Records supplied:
/-- The control micro-operations (Table SEQ-4, R119, R120, R126, R129, R132, R135): WAIT goes on once its condition has the sense it names;
BR, and BRC whose condition holds, go to the target through the patch map, and BRC whose condition does not goes on; SETF changes
the flags it names; EVT traces and posts to the die scheduler; COMMIT sets COMMITTED once; END frees the record with its code.

Parking and waking (R127, R128, R130, R142): YIELD parks the routine and frees the bus; a parked routine wakes when its condition holds or
its R/B_n line rises, and the sequencer takes it; an abort wakes one that waits before COMMIT; a routine that never yields faults with
NO_YIELD and leaves its LUN INDETERMINATE. -/
def Obligations.ControlAndParking : Prop :=
  (∀ (s : State) (c r : Nat) (x : Rec) (w : Nat), x.pc ≠ 0xFFF → pcLegal (getChan s.dev c) (x.pc + 1) = true →
    (Fetches s.dev c 0x05 r x w → condLegal (nbits w 26 22) = true →
      condHolds (cycleCount c s.dev) c x (nbits w 26 22) = !nbit w 21 →
      ∃ t, exec (.uWait c) s = .next t ∧ t.pending = s.pending ∧ getRec t.dev c r = some { x with pc := x.pc + 1, words := x.words + 1 }) ∧
    (Fetches s.dev c 0x08 r x w → condLegal (nbits w 26 22) = true →
      condHolds (cycleCount c s.dev) c x (nbits w 26 22) = nbit w 21 →
      ∃ t, exec (.uBrc c) s = .next t ∧ getRec t.dev c r = some { x with pc := x.pc + 1, words := x.words + 1 }) ∧
    (Fetches s.dev c 0x0E r x w →
      let f := (x.f &&& ~~~BitVec.ofNat 8 (nbits w 15 8)) ||| BitVec.ofNat 8 (nbits w 23 16)
      f.getLsbD 7 = x.f.getLsbD 7 →
      ∃ t, exec (.uSetf c) s = .next t ∧ getRec t.dev c r = some { x with f := f, pc := x.pc + 1, words := x.words + 1 }) ∧
    (Fetches s.dev c 0x10 r x w →
      ∃ t, exec (.uEvt c) s = .next t ∧ t.pending = s.pending ∧ getRec t.dev c r = some { x with pc := x.pc + 1, words := x.words + 1 } ∧
        (getSched t.dev x.op.lun).posted = some (nbits w 7 0, vReg x (nbits w 23 20)) ∧ t.dev.ord = s.dev.ord) ∧
    (Fetches s.dev c 0x12 r x w → x.committed = false →
      ∃ t, exec (.uCommit c) s = .next t ∧ t.pending = s.pending ∧ getRec t.dev c r =
          some { x with committed := true, phase := nbits w 7 0, arrayAcc := 0, arrayFrom := some s.dev.now, progFrom := some s.dev.now,
                        pc := x.pc + 1, words := x.words + 1 } ∧
        (getChan t.dev c).rbHigh = (getChan s.dev c).rbHigh ∧ t.dev.scheds = s.dev.scheds)) ∧
  (∀ (s : State) (c r : Nat) (x : Rec) (w : Nat), pcLegal (getChan s.dev c) (patchTarget (getChan s.dev c) (nbits w 12 0)) = true →
    (Fetches s.dev c 0x07 r x w →
      ∃ t, exec (.uBr c) s = .next t ∧ t.pending = s.pending ∧
        getRec t.dev c r = some { x with pc := patchTarget (getChan s.dev c) (nbits w 12 0), words := x.words + 1 }) ∧
    (Fetches s.dev c 0x08 r x w → condLegal (nbits w 26 22) = true →
      condHolds (cycleCount c s.dev) c x (nbits w 26 22) = !nbit w 21 →
      ∃ t, exec (.uBrc c) s = .next t ∧
        getRec t.dev c r = some { x with pc := patchTarget (getChan s.dev c) (nbits w 12 0), words := x.words + 1 })) ∧
  (∀ (s : State) (c r : Nat) (x : Rec) (w : Nat),
    (Fetches s.dev c 0x12 r x w → x.committed = true →
      exec (.uCommit c) s = .next (after s fun d => seqPick c 64 (seqFault c r x.pc .doubleCommit (cycleCount c d)))) ∧
    (Fetches s.dev c 0x13 r x w →
      exec (.uEnd c) s = .next (after s fun d => seqPick c 64 (recEnd c r (nbits w 7 0) (nbits w 23 20)
        (traceRec c x.op.lun 3 x.pc (nbits w 7 0) (vReg x 10) (cycleCount c d)))) ∧
      ∃ t, exec (.uEnd c) s = .next t ∧ t.pending = s.pending ∧ getRec t.dev c r = none) ∧
    (Fetches s.dev c 0x11 r x w → x.abrq = false → nbits w 26 24 = 1 → x.pc ≠ 0xFFF → anyWoken s.dev c = false →
      ∃ t, exec (.uYield c) s = .next t ∧ t.pending = s.pending ∧ (getChan t.dev c).running = none ∧ (getChan t.dev c).phy = none ∧
        getRec t.dev c r = some { x with phase := nbits w 7 0, words := 0, pc := (x.pc + 1) % 8192, wake := 1, vt := vReg x (nbits w 23 20),
                                         parkedAt := some s.dev.now, wokenAt := none })) ∧
  (∀ (s : State) (c l r : Nat) (x : Rec), linkUp s.dev (groupOf c) = true → r = 2 * (l % 32) → getRec s.dev c r = some x →
      x.parkedAt.isSome = true → x.wokenAt = none → wakeHolds s.dev c x = true →
      exec (.yieldWake c l) s = .next (after s fun d => seqPick c 64 (wakeRec c r d)) ∧
      ((getChan s.dev c).running.isSome = true →
        ∃ t, exec (.yieldWake c l) s = .next t ∧ t.pending = s.pending ∧ getRec t.dev c r = some { x with wokenAt := some s.dev.now } ∧
          (getChan t.dev c).running = (getChan s.dev c).running ∧ t.dev.rf = s.dev.rf ∧ t.dev.scheds = s.dev.scheds) ∧
      ((getChan s.dev c).running = none → calHolds s.dev c = false → anyWoken s.dev c = false → oldestC0 (c0New s.dev c) = none →
        x.abrq = false →
        ∃ t, exec (.yieldWake c l) s = .next t ∧ t.pending = s.pending ∧ (getChan t.dev c).running = some r ∧
          getRec t.dev c r = some { x with parkedAt := none, wokenAt := none, words := 0 } ∧ t.dev.scheds = s.dev.scheds)) ∧
  (∀ (s : State) (c e : Nat), linkUp s.dev (groupOf c) = true → e < 4 → nbit (getF s.dev F.chnCfg_RB_IGN c) e = true →
      ∃ t, exec (.rbRise c e) s = .next t ∧ t.pending = s.pending ∧ (getChan t.dev c).rbHigh = (getChan s.dev c).rbHigh ||| (1#4 <<< e) ∧
        (getChan t.dev c).recs = (getChan s.dev c).recs ∧ t.dev.rf = s.dev.rf) ∧
  (∀ (s : State) (c e : Nat), linkUp s.dev (groupOf c) = true → e < 4 → nbit (getF s.dev F.chnCfg_RB_IGN c) e = false →
      exec (.rbRise c e) s = .next (after s fun d =>
        let d := modChan d c fun h => { h with rbHigh := h.rbHigh ||| (1#4 <<< e) }
        seqPick c 64 (each (((getChan d c).recs.filter fun q => decide (q.2.wake = 2 ∧ q.2.sel / 8 = e)).map (·.1))
          (fun d q => wakeRec c q d) d))) ∧
  (∀ (s : State) (c l r : Nat) (x : Rec), linkUp s.dev (groupOf c) = true → r = 2 * (l % 32) → getRec s.dev c r = some x →
      getRec s.dev c (r + 1) = none → x.parkedAt = none →
      ∃ t, exec (.abortRequest c l) s = .next t ∧ t.pending = s.pending ∧ getRec t.dev c r = some { x with abrq := true } ∧
        t.dev.rf = s.dev.rf ∧ t.dev.scheds = s.dev.scheds) ∧
  (∀ (s : State) (c r : Nat) (x : Rec), linkUp s.dev (groupOf c) = true → (getChan s.dev c).running = some r → getRec s.dev c r = some x →
      stallCounts s.dev c x = true →
      exec (.noYield c) s = .next (after s fun d => seqPick c 64 (seqFault c r x.pc .noYield d)) ∧
      (r = 2 * (x.op.lun % 32) → s.dev.codec.slots = [] → anyWoken s.dev c = false →
        ∃ t, exec (.noYield c) s = .next t ∧ t.pending = s.pending ∧ nbit (getReg t.dev .seqFault c) 5 = true ∧
          getRec t.dev c r = none ∧ lunIndet t.dev x.op.lun = true))

/-- The end of the bus cycle at the head of a channel's queue (R124, R160, R165): it leaves the queue; a pantry transfer out gives its page
slot back; a transfer in hands a read's codewords to the decoders, and leaves other bytes at their pantry address; a status or register read
puts its bytes in the register that waits for them. -/
def Obligations.BusTransfers : Prop :=
  ∀ (s : State) (c : Nat) (bs : List Byte) (b : BusCycle) (rest : List BusCycle), linkUp s.dev (groupOf c) = true →
    (getChan s.dev c).bus = b :: rest →
    (∀ a n, b.entry = .out a n →
      ∃ t, exec (.busTransferDone c bs) s = .next t ∧ t.pending = s.pending ∧ (getChan t.dev c).bus = rest ∧
        ∀ p ∈ t.dev.codec.slots, p.2.prog = true → p.2.addr ≠ a) ∧
    (∀ (a : Nat) (x : Rec), b.entry = .inp a bs.length → getRec s.dev c b.owner = some x → isReadCop x.op.cop = true →
      exec (.busTransferDone c bs) s = .next (after s fun d =>
        let d := busDriven c b (modChan d c fun h => { h with bus := rest })
        seqPick c 64 (busFront c (pantryClean a bs.length (resumeCheck x.op (takeSoft (takeHard (recvBytes x.op bs d)))))))) ∧
    (∀ (a n : Nat) (x : Rec), b.entry = .inp a n → getRec s.dev c b.owner = some x → isReadCop x.op.cop = false →
      (getChan s.dev c).running.isSome = true →
      ∃ t, exec (.busTransferDone c bs) s = .next t ∧ (getChan t.dev c).bus = rest ∧
        t.dev.codec = { s.dev.codec with bufs := nput s.dev.codec.bufs a (bs.take n) } ∧ t.dev.rf = s.dev.rf) ∧
    (∀ k, b.entry = .cmd k → (getChan s.dev c).running.isSome = true →
      ∃ t, exec (.busTransferDone c bs) s = .next t ∧ t.pending = s.pending ∧ (getChan t.dev c).bus = rest ∧
        (getChan t.dev c).lastOpc = k ∧ t.dev.codec = s.dev.codec ∧ t.dev.rf = s.dev.rf) ∧
    (∀ (v n : Nat) (x : Rec), b.entry = .inReg v n → getRec s.dev c b.owner = some x → (getChan s.dev c).running.isSome = true →
      ∃ t, exec (.busTransferDone c bs) s = .next t ∧ (getChan t.dev c).bus = rest ∧
        getRec t.dev c b.owner = some { setV x v (leNat (bs.take n)) with waitIn := 2 } ∧ t.dev.rf = s.dev.rf) ∧
    (∀ (o : Nat) (ra : List Nat) (x : Rec), b.entry = .status o ra → getRec s.dev c b.owner = some x →
      (getChan s.dev c).running.isSome = true →
      ∃ t, exec (.busTransferDone c bs) s = .next t ∧ (getChan t.dev c).bus = rest ∧ (getChan t.dev c).sr = bs.headD 0 ∧
        getRec t.dev c b.owner = some { setV x 10 (bs.headD 0).toNat with waitIn := 2, polls := x.polls + 1 })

Task to carry out:
Among the entries above, locate the lines containing "exec (.uEnd c) s = .next (after" and "c).running = some r ∧", and transcribe exactly those two lines and all lines between.

Solution to this task:
      exec (.uEnd c) s = .next (after s fun d => seqPick c 64 (recEnd c r (nbits w 7 0) (nbits w 23 20)
        (traceRec c x.op.lun 3 x.pc (nbits w 7 0) (vReg x 10) (cycleCount c d)))) ∧
      ∃ t, exec (.uEnd c) s = .next t ∧ t.pending = s.pending ∧ getRec t.dev c r = none) ∧
    (Fetches s.dev c 0x11 r x w → x.abrq = false → nbits w 26 24 = 1 → x.pc ≠ 0xFFF → anyWoken s.dev c = false →
      ∃ t, exec (.uYield c) s = .next t ∧ t.pending = s.pending ∧ (getChan t.dev c).running = none ∧ (getChan t.dev c).phy = none ∧
        getRec t.dev c r = some { x with phase := nbits w 7 0, words := 0, pc := (x.pc + 1) % 8192, wake := 1, vt := vReg x (nbits w 23 20),
                                         parkedAt := some s.dev.now, wokenAt := none })) ∧
  (∀ (s : State) (c l r : Nat) (x : Rec), linkUp s.dev (groupOf c) = true → r = 2 * (l % 32) → getRec s.dev c r = some x →
      x.parkedAt.isSome = true → x.wokenAt = none → wakeHolds s.dev c x = true →
      exec (.yieldWake c l) s = .next (after s fun d => seqPick c 64 (wakeRec c r d)) ∧
      ((getChan s.dev c).running.isSome = true →
        ∃ t, exec (.yieldWake c l) s = .next t ∧ t.pending = s.pending ∧ getRec t.dev c r = some { x with wokenAt := some s.dev.now } ∧
          (getChan t.dev c).running = (getChan s.dev c).running ∧ t.dev.rf = s.dev.rf ∧ t.dev.scheds = s.dev.scheds) ∧
      ((getChan s.dev c).running = none → calHolds s.dev c = false → anyWoken s.dev c = false → oldestC0 (c0New s.dev c) = none →
        x.abrq = false →
        ∃ t, exec (.yieldWake c l) s = .next t ∧ t.pending = s.pending ∧ (getChan t.dev c).running = some r ∧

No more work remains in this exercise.